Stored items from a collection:
* * * * *

-- ==== Sys2Proof/Laws/Lanes.lean ====
section
/-! SUPPORT. The laws of lane masks and of writes to the registers, predicates and PCs of lanes. -/

namespace Sys2Proof.Machine

theorem getLsbD_maskFold (f : Nat → Bool) (ls : List Nat) (m : Mask) (l : Nat) (hl : l < 32) :
    (ls.foldl (fun m l => if f l then m ||| (1#32 <<< l) else m) m).getLsbD l = (m.getLsbD l || (decide (l ∈ ls) && f l)) := by
  induction ls generalizing m with
  | nil => simp
  | cons k ls ih =>
    rw [List.foldl_cons, ih]
    by_cases e : l = k
    · subst e
      cases h : f l <;> simp [hl]
    · have : (1#32 <<< k).getLsbD l = false := by
        simp only [BitVec.getLsbD_shiftLeft, BitVec.getLsbD_one]
        simp; omega
      cases h : f k <;> simp [e, this]

/-- A lane is in the mask of a condition exactly when the condition holds there. -/
@[simp] theorem getLsbD_maskOf (f : Nat → Bool) (l : Nat) (hl : l < 32) : (maskOf f).getLsbD l = f l := by
  rw [maskOf, getLsbD_maskFold f _ _ l hl]
  simp [hl]

theorem mem_lanesOf (m : Mask) (l : Nat) : l ∈ lanesOf m ↔ l < 32 ∧ m.getLsbD l = true := by
  simp [lanesOf]

theorem lanesOf_lt {m : Mask} {l : Nat} (h : l ∈ lanesOf m) : l < 32 := ((mem_lanesOf m l).1 h).1

theorem getLsbD_oneLane (k l : Nat) (hl : l < 32) : (oneLane k).getLsbD l = decide (l = k) := by
  simp only [oneLane, BitVec.getLsbD_shiftLeft, BitVec.getLsbD_one]
  by_cases e : l = k
  · subst e; simp [hl]
  · simp [e]; omega

/-- The lanes of no mask. -/
@[simp] theorem lanesOf_zero : lanesOf 0 = [] := by decide

/-- Two masks with the same lanes are equal. -/
theorem mask_ext {a b : Mask} (h : ∀ l < 32, a.getLsbD l = b.getLsbD l) : a = b :=
  BitVec.eq_of_getLsbD_eq fun i hi => h i hi

/-- A register key tells the register and the lane. -/
theorem regKey_inj {n m l k : Nat} (hl : l < 32) (hk : k < 32) (h : 32 * n + l = 32 * m + k) : n = m ∧ l = k := by omega

theorem readV_writeV (gr : Group) (n m l k : Nat) (x : W32) (hl : l < 32) (hk : k < 32) :
    readV (writeV gr n l x) m k = if m = n ∧ k = l then x else readV gr m k := by
  simp only [readV, writeV, get_set]
  by_cases h : m = n ∧ k = l
  · simp [h]
  · rw [if_neg h, if_neg fun e => h (regKey_inj hk hl e)]

theorem err_writeV (gr : Group) (n m l k : Nat) (x : W32) (hl : l < 32) (hk : k < 32) :
    look (writeV gr n l x).err (32 * m + k) = if m = n ∧ k = l then none else look gr.err (32 * m + k) := by
  simp only [writeV, look_del]
  by_cases h : m = n ∧ k = l
  · simp [h]
  · rw [if_neg h, if_neg fun e => h (regKey_inj hk hl e)]

theorem pcOf_setPcs (gr : Group) (m : Mask) (f : Nat → W64) (l : Nat) (hl : l < 32) :
    pcOf (setPcs gr m f) l = if m.getLsbD l then f l else pcOf gr l := by
  simp only [pcOf, setPcs]
  rw [get_foldl_set 0 (fun l => l) f (fun _ _ h => h)]
  simp [mem_lanesOf, hl]

theorem pcOf_setPc (gr : Group) (m : Mask) (pc : W64) (l : Nat) (hl : l < 32) :
    pcOf (setPc gr m pc) l = if m.getLsbD l then pc else pcOf gr l := pcOf_setPcs gr m (fun _ => pc) l hl

/-- A predicate write is seen in its lanes alone, and P0 stays as it is (R159). -/
theorem readP_writeP (gr : Group) (n k : Nat) (lanes vals : Mask) (l : Nat) :
    (readP (writeP gr n lanes vals) k).getLsbD l =
      if k = n ∧ n ≠ 0 ∧ lanes.getLsbD l then vals.getLsbD l else (readP gr k).getLsbD l := by
  unfold readP writeP
  by_cases hn : n = 0
  · simp [hn]
  · by_cases hk : k = 0
    · subst hk; simp [Ne.symm hn]
    · simp only [hn, hk, if_false, get_set]
      by_cases e : k = n
      · subst e
        rw [if_pos rfl]
        by_cases hl : l < 32
        · rw [BitVec.getLsbD_or, BitVec.getLsbD_and, BitVec.getLsbD_and, BitVec.getLsbD_not]
          cases lanes.getLsbD l <;> simp [hl, hk]
        · simp [BitVec.getLsbD_of_ge _ _ (by omega : 32 ≤ l)]
      · simp [e]

end Sys2Proof.Machine
end

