-- ==== Sys2Proof/Laws/Issue.lean ====
section
/-! SUPPORT. What the shared part of every word's issue does: `commitWord_computes` says it all, for every word. -/

namespace Sys2Proof.Machine
open Sys2Proof.Safety

/-! The fields of a group that an issue may change, and the rest. -/

/-- A group without what an issue may change. -/
def coreOf (g : Group) : Group :=
  { g with v := [], err := [], p := [], pc := [], sr := [], latch := [], latchLeft := [], chain := none, uqRead := 0, ord := 0 }

theorem frame_of_coreOf {g h : Group} (e : coreOf g = coreOf h) :
    { g with v := h.v, err := h.err, p := h.p, pc := h.pc, sr := h.sr, latch := h.latch
             latchLeft := h.latchLeft, chain := h.chain, uqRead := h.uqRead, ord := h.ord } = h := by
  have := congrArg (fun g : Group => { g with v := h.v, err := h.err, p := h.p, pc := h.pc, sr := h.sr, latch := h.latch
                                              latchLeft := h.latchLeft, chain := h.chain, uqRead := h.uqRead, ord := h.ord }) e
  exact this

/-- Two groups agree but for registers and their marks, and for the undo lists of the chain. -/
structure SameBut (v p sr latch : Prop) (g h : Group) : Prop where
  core : coreOf g = coreOf h
  pc : g.pc = h.pc
  uq : g.uqRead = h.uqRead
  ord : g.ord = h.ord
  left : g.latchLeft = h.latchLeft
  chain : g.chain.isSome = h.chain.isSome
  held : heldFlags g = heldFlags h
  regs : v ∨ (g.v = h.v ∧ g.err = h.err)
  preds : p ∨ g.p = h.p
  srs : sr ∨ g.sr = h.sr
  lat : latch ∨ g.latch = h.latch

theorem SameBut.rfl' {v p sr latch : Prop} (g : Group) : SameBut v p sr latch g g :=
  ⟨rfl, rfl, rfl, rfl, rfl, rfl, rfl, .inr ⟨rfl, rfl⟩, .inr rfl, .inr rfl, .inr rfl⟩

theorem SameBut.trans {v p sr latch : Prop} {a b c : Group} (h : SameBut v p sr latch a b) (k : SameBut v p sr latch b c) :
    SameBut v p sr latch a c :=
  ⟨h.core.trans k.core, h.pc.trans k.pc, h.uq.trans k.uq, h.ord.trans k.ord, h.left.trans k.left, h.chain.trans k.chain,
   h.held.trans k.held,
   h.regs.elim .inl fun x => k.regs.imp id fun y => ⟨x.1.trans y.1, x.2.trans y.2⟩,
   h.preds.elim .inl fun x => k.preds.imp id x.trans,
   h.srs.elim .inl fun x => k.srs.imp id x.trans,
   h.lat.elim .inl fun x => k.lat.imp id x.trans⟩

theorem SameBut.mono {v p sr latch v' p' sr' latch' : Prop} {a b : Group} (h : SameBut v p sr latch a b)
    (hv : v → v') (hp : p → p') (hs : sr → sr') (hl : latch → latch') : SameBut v' p' sr' latch' a b :=
  ⟨h.core, h.pc, h.uq, h.ord, h.left, h.chain, h.held, h.regs.imp hv id, h.preds.imp hp id, h.srs.imp hs id, h.lat.imp hl id⟩

theorem same_writeReg (g : Group) (n l : Nat) (x : W32) : SameBut True False False False (writeReg g n l x) g := by
  unfold writeReg noteV writeV
  cases h : g.chain <;> constructor <;> simp [coreOf, heldFlags, h]

theorem same_writePred (g : Group) (n : Nat) (a b : Mask) : SameBut False True False False (writePred g n a b) g := by
  unfold writePred writeP
  cases h : g.chain <;> by_cases hn : n = 0 <;> constructor <;> simp [coreOf, heldFlags, h, hn]

theorem same_writeSr (g : Group) (l : Nat) (x : W32) : SameBut False False True False (writeSr g l x) g := by
  unfold writeSr
  cases h : g.chain <;> constructor <;> simp [coreOf, heldFlags, h]

theorem same_writeLatch (g : Group) (k : Nat) (m : Mask) (f : Nat → W64) : SameBut False False False True (writeLatch g k m f) g := by
  unfold writeLatch
  constructor <;> simp [coreOf, heldFlags]

/-! One write inside a chain or outside one. -/

theorem readV_writeReg (g : Group) (n m l k : Nat) (x : W32) (hl : l < 32) (hk : k < 32) :
    readV (writeReg g n l x) m k = if m = n ∧ k = l then x else readV g m k := by
  rw [writeReg, readV_writeV _ _ _ _ _ _ hl hk]
  unfold noteV; cases g.chain <;> rfl

theorem err_writeReg (g : Group) (n m l k : Nat) (x : W32) (hl : l < 32) (hk : k < 32) :
    look (writeReg g n l x).err (32 * m + k) = if m = n ∧ k = l then none else look g.err (32 * m + k) := by
  rw [writeReg, err_writeV _ _ _ _ _ _ hl hk]
  unfold noteV; cases g.chain <;> rfl

theorem readP_writePred (g : Group) (n k : Nat) (lanes vals : Mask) (l : Nat) :
    (readP (writePred g n lanes vals) k).getLsbD l =
      if k = n ∧ n ≠ 0 ∧ lanes.getLsbD l then vals.getLsbD l else (readP g k).getLsbD l := by
  unfold writePred
  rw [readP_writeP]
  cases g.chain <;> rfl

theorem sr_writeSr (g : Group) (l k : Nat) (x : W32) : get 0 (writeSr g l x).sr k = if k = l then x else get 0 g.sr k := by
  unfold writeSr
  cases g.chain <;> exact get_set ..

theorem latch_writeLatch (g : Group) (k j : Nat) (m : Mask) (f : Nat → W64) (l : Nat) (hl : l < 32) :
    get 0 (writeLatch g k m f).latch (32 * j + l) = if j = k ∧ m.getLsbD l then f l else get 0 g.latch (32 * j + l) := by
  unfold writeLatch
  by_cases e : j = k
  · subst e
    rw [get_foldl_set 0 (fun l => 32 * j + l) f (fun a b h => by omega)]
    simp [mem_lanesOf, hl]
  · rw [get_foldl_set_other]
    · simp [e]
    · intro a ha h
      exact e (regKey_inj hl (lanesOf_lt ha) h.symm).1

/-! The result of one lane. -/

/-- The registers of a lane's result, without its latch. -/
def writeRegs (i : Instr) (w : FWord) (c : Ctx) (gr : Group) (l : Nat) (x : W64) : Group :=
  match (shape i).dst with
  | .r32 => if w.ws then gr else writeReg gr w.dst.toNat l (lo x)
  | .r64 => if w.ws then gr else writeRegPair gr w.dst.toNat l x
  | .xdst => match xdstOf i with
    | (some k, true) => if w.ws then gr else writeRegPair gr (idxReg c.gr k l) l x
    | (some k, false) => if w.ws then gr else writeReg gr (idxReg c.gr k l) l (lo x)
    | (none, _) => gr
  | _ => gr

theorem writeResult_eq (i : Instr) (w : FWord) (c : Ctx) (gr : Group) (l : Nat) (x : W64) :
    writeResult i w c gr l x = if w.dl = 0 then writeRegs i w c gr l x
      else writeLatch (writeRegs i w c gr l x) (w.dl.toNat - 1) (oneLane l) (fun _ => if wideResult i then x else zx (lo x)) := rfl

theorem same_writeRegs (i : Instr) (w : FWord) (c : Ctx) (g : Group) (l : Nat) (x : W64) :
    SameBut True False False False (writeRegs i w c g l x) g := by
  unfold writeRegs writeRegPair
  split
  · split
    · exact .rfl' g
    · exact same_writeReg ..
  · split
    · exact .rfl' g
    · exact (same_writeReg ..).trans (same_writeReg ..)
  · split
    · split
      · exact .rfl' g
      · exact (same_writeReg ..).trans (same_writeReg ..)
    · split
      · exact .rfl' g
      · exact same_writeReg ..
    · exact .rfl' g
  · exact .rfl' g

theorem readV_writeRegPair (g : Group) (n m l k : Nat) (x : W64) (hl : l < 32) (hk : k < 32) :
    readV (writeRegPair g n l x) m k =
      if k = l then (if m = n then lo x else if m = n + 1 then hi x else readV g m k) else readV g m k := by
  rw [writeRegPair, readV_writeReg _ _ _ _ _ _ hl hk, readV_writeReg _ _ _ _ _ _ hl hk]
  by_cases h : k = l <;> by_cases a : m = n <;> by_cases b : m = n + 1 <;> simp [h, a, b]

theorem err_writeRegPair (g : Group) (n m l k : Nat) (x : W64) (hl : l < 32) (hk : k < 32) :
    look (writeRegPair g n l x).err (32 * m + k) =
      if k = l ∧ (m = n ∨ m = n + 1) then none else look g.err (32 * m + k) := by
  rw [writeRegPair, err_writeReg _ _ _ _ _ _ hl hk, err_writeReg _ _ _ _ _ _ hl hk]
  by_cases h : k = l <;> by_cases a : m = n <;> by_cases b : m = n + 1 <;> simp [h, a, b]

theorem readV_writeRegs (i : Instr) (w : FWord) (c : Ctx) (g : Group) (m l k : Nat) (x : W64) (hl : l < 32) (hk : k < 32) :
    readV (writeRegs i w c g l x) m k = if k = l then (resVal i w c m l x).getD (readV g m k) else readV g m k := by
  unfold writeRegs resVal
  generalize (shape i).dst = d
  generalize xdstOf i = xd
  obtain ⟨xk, wide⟩ := xd
  cases d
  case r32 =>
    dsimp only
    by_cases e : w.ws = true
    · simp [e]
    · rw [if_neg e, readV_writeReg _ _ _ _ _ _ hl hk]
      by_cases h : k = l <;> by_cases a : m = w.dst.toNat <;> simp [h, a, e]
  case r64 =>
    dsimp only
    by_cases e : w.ws = true
    · simp [e]
    · rw [if_neg e, readV_writeRegPair _ _ _ _ _ _ hl hk]
      by_cases h : k = l <;> by_cases a : m = w.dst.toNat <;> by_cases b : m = w.dst.toNat + 1 <;> simp [h, a, b, e]
  case xdst =>
    rcases xk with _ | kk
    · simp
    · by_cases e : w.ws = true
      · cases wide <;> simp [e]
      · cases wide
        · simp only [e, if_false, Bool.false_eq_true, readV_writeReg _ _ _ _ _ _ hl hk]
          by_cases h : k = l
          · by_cases a : m = idxReg c.gr kk l <;> simp [h, a]
          · simp [h]
        · simp only [e, if_false, Bool.false_eq_true, readV_writeRegPair _ _ _ _ _ _ hl hk]
          by_cases h : k = l
          · by_cases a : m = idxReg c.gr kk l <;> by_cases b : m = idxReg c.gr kk l + 1 <;> simp [h, a, b]
          · simp [h]
  all_goals simp

theorem err_writeRegs (i : Instr) (w : FWord) (c : Ctx) (g : Group) (m l k : Nat) (x : W64) (hl : l < 32) (hk : k < 32) :
    look (writeRegs i w c g l x).err (32 * m + k) =
      if k = l ∧ (resVal i w c m l x).isSome then none else look g.err (32 * m + k) := by
  unfold writeRegs resVal
  generalize (shape i).dst = d
  generalize xdstOf i = xd
  obtain ⟨xk, wide⟩ := xd
  cases d
  case r32 =>
    dsimp only
    by_cases e : w.ws = true
    · simp [e]
    · rw [if_neg e, err_writeReg _ _ _ _ _ _ hl hk]
      by_cases h : k = l <;> by_cases a : m = w.dst.toNat <;> simp [h, a, e]
  case r64 =>
    dsimp only
    by_cases e : w.ws = true
    · simp [e]
    · rw [if_neg e, err_writeRegPair _ _ _ _ _ _ hl hk]
      by_cases h : k = l <;> by_cases a : m = w.dst.toNat <;> by_cases b : m = w.dst.toNat + 1 <;> simp [h, a, b, e]
  case xdst =>
    rcases xk with _ | kk
    · simp
    · by_cases e : w.ws = true
      · cases wide <;> simp [e]
      · cases wide
        · simp only [e, if_false, Bool.false_eq_true, err_writeReg _ _ _ _ _ _ hl hk]
          by_cases h : k = l
          · by_cases a : m = idxReg c.gr kk l <;> simp [h, a]
          · simp [h]
        · simp only [e, if_false, Bool.false_eq_true, err_writeRegPair _ _ _ _ _ _ hl hk]
          by_cases h : k = l
          · by_cases a : m = idxReg c.gr kk l <;> by_cases b : m = idxReg c.gr kk l + 1 <;> simp [h, a, b]
          · simp [h]
  all_goals simp
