-- ==== Sys2Proof/Laws/PerInstr.lean ====
section
/-! SUPPORT. Per instruction: its word carries its own opcode (R96, R115). -/

namespace Sys2Proof.Laws.Encodes
open Sys2Proof Sys2Proof.Machine

/-- What the word of an instruction says: an F-form word is assembled from a family of the opcode map and a MOD field whose member,
read back, makes the same instruction of the same fields, without a MOD fault, in each variant that the instruction has; the other
forms have their form bit, and an event has no word. -/
def Statement (i : Instr) : Prop :=
  match encF i with
  | some (f, m, w) =>
    encode i = some (assemble f m w) ∧ allFams.contains f = true ∧
      ∀ imm, roundingOk i = true → cvtxOk i = true → variantOk i imm = true →
        ∃ mb, memberOf f imm m = .ok mb ∧ mb.build w = i ∧ mb.modErr = none
  | none => encode i = none ∨ ∃ x, encode i = some x ∧ x.getLsbD 62 = true

theorem pForm62 (x y : BitVec 31) : (1#2 ++ x ++ y : BitVec (2 + 31 + 31)).getLsbD 62 = true := by
  rw [BitVec.getLsbD_append, BitVec.getLsbD_append]; rfl
theorem dForm62 (n : BitVec 2) (x y z : BitVec 16) : (3#2 ++ n ++ 0#12 ++ x ++ y ++ z : BitVec (2 + 2 + 12 + 16 + 16 + 16)).getLsbD 62 = true := by
  rw [BitVec.getLsbD_append, BitVec.getLsbD_append, BitVec.getLsbD_append, BitVec.getLsbD_append, BitVec.getLsbD_append]; rfl

theorem congr2 {α β γ : Type} (f : α → β → γ) {a b : α} {c d : β} (h : a = b) (k : c = d) : f a c = f b d := by rw [h, k]

theorem append_low {n k : Nat} (x : BitVec n) (y : BitVec k) : (x ++ y).extractLsb' 0 k = y := by
  apply BitVec.eq_of_getLsbD_eq
  intro i hi
  simp [BitVec.getLsbD_append, hi]

theorem append_high {n k : Nat} (x : BitVec n) (y : BitVec k) : (x ++ y).extractLsb' k n = x := by
  apply BitVec.eq_of_getLsbD_eq
  intro i hi
  simp [BitVec.getLsbD_append, hi]

theorem bits2 (p : BitVec 2) : p = 0 ∨ p = 1 ∨ p = 2 ∨ p = 3 := by revert p; decide
theorem bits3 (p : BitVec 3) : p = 0 ∨ p = 1 ∨ p = 2 ∨ p = 3 ∨ p = 4 ∨ p = 5 ∨ p = 6 ∨ p = 7 := by revert p; decide
theorem bits4 (p : BitVec 4) : p = 0 ∨ p = 1 ∨ p = 2 ∨ p = 3 ∨ p = 4 ∨ p = 5 ∨ p = 6 ∨ p = 7 ∨ p = 8 ∨ p = 9 ∨ p = 10 ∨ p = 11 ∨ p = 12 ∨ p = 13 ∨ p = 14 ∨ p = 15 := by revert p; decide
theorem opt2 (p : Option (BitVec 2)) : p = none ∨ p = some 0 ∨ p = some 1 ∨ p = some 2 ∨ p = some 3 := by
  cases p with
  | none => exact .inl rfl
  | some x => simpa using bits2 x
theorem opt3 (p : Option (BitVec 3)) : p = none ∨ p = some 0 ∨ p = some 1 ∨ p = some 2 ∨ p = some 3 ∨ p = some 4 ∨ p = some 5 ∨ p = some 6 ∨ p = some 7 := by
  cases p with
  | none => exact .inl rfl
  | some x => simpa using bits3 x
theorem opt4 (p : Option (BitVec 4)) : p = none ∨ p = some 0 ∨ p = some 1 ∨ p = some 2 ∨ p = some 3 ∨ p = some 4 ∨ p = some 5 ∨ p = some 6 ∨ p = some 7 ∨ p = some 8 ∨ p = some 9 ∨ p = some 10 ∨ p = some 11 ∨ p = some 12 ∨ p = some 13 ∨ p = some 14 ∨ p = some 15 := by
  cases p with
  | none => exact .inl rfl
  | some x => simpa using bits4 x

* * * * *

- WHAT NEEDS TO BE DONE:
Transcribe, exactly and without additions, the lines of the records above, beginning with the line that contains "unfold readP writeP" and ending with the line that contains "rfl, .inr rfl⟩", both included.

- SOLUTION FOR THIS TASK:
  unfold readP writeP
  by_cases hn : n = 0
  · simp [hn]
  · by_cases hk : k = 0
    · subst hk; simp [Ne.symm hn]
    · simp only [hn, hk, if_false, get_set]
      by_cases e : k = n
      · subst e
        rw [if_pos rfl]
        by_cases hl : l < 32
        · rw [BitVec.getLsbD_or, BitVec.getLsbD_and, BitVec.getLsbD_and, BitVec.getLsbD_not]
          cases lanes.getLsbD l <;> simp [hl, hk]
        · simp [BitVec.getLsbD_of_ge _ _ (by omega : 32 ≤ l)]
      · simp [e]

end Sys2Proof.Machine
end

-- ==== Sys2Proof/Laws/Issue.lean ====
section
/-! SUPPORT. What the shared part of every word's issue does: `commitWord_computes` says it all, for every word. -/

namespace Sys2Proof.Machine
open Sys2Proof.Safety

/-! The fields of a group that an issue may change, and the rest. -/

/-- A group without what an issue may change. -/
def coreOf (g : Group) : Group :=
  { g with v := [], err := [], p := [], pc := [], sr := [], latch := [], latchLeft := [], chain := none, uqRead := 0, ord := 0 }

theorem frame_of_coreOf {g h : Group} (e : coreOf g = coreOf h) :
    { g with v := h.v, err := h.err, p := h.p, pc := h.pc, sr := h.sr, latch := h.latch
             latchLeft := h.latchLeft, chain := h.chain, uqRead := h.uqRead, ord := h.ord } = h := by
  have := congrArg (fun g : Group => { g with v := h.v, err := h.err, p := h.p, pc := h.pc, sr := h.sr, latch := h.latch
                                              latchLeft := h.latchLeft, chain := h.chain, uqRead := h.uqRead, ord := h.ord }) e
  exact this

/-- Two groups agree but for registers and their marks, and for the undo lists of the chain. -/
structure SameBut (v p sr latch : Prop) (g h : Group) : Prop where
  core : coreOf g = coreOf h
  pc : g.pc = h.pc
  uq : g.uqRead = h.uqRead
  ord : g.ord = h.ord
  left : g.latchLeft = h.latchLeft
  chain : g.chain.isSome = h.chain.isSome
  held : heldFlags g = heldFlags h
  regs : v ∨ (g.v = h.v ∧ g.err = h.err)
  preds : p ∨ g.p = h.p
  srs : sr ∨ g.sr = h.sr
  lat : latch ∨ g.latch = h.latch

theorem SameBut.rfl' {v p sr latch : Prop} (g : Group) : SameBut v p sr latch g g :=
  ⟨rfl, rfl, rfl, rfl, rfl, rfl, rfl, .inr ⟨rfl, rfl⟩, .inr rfl, .inr rfl, .inr rfl⟩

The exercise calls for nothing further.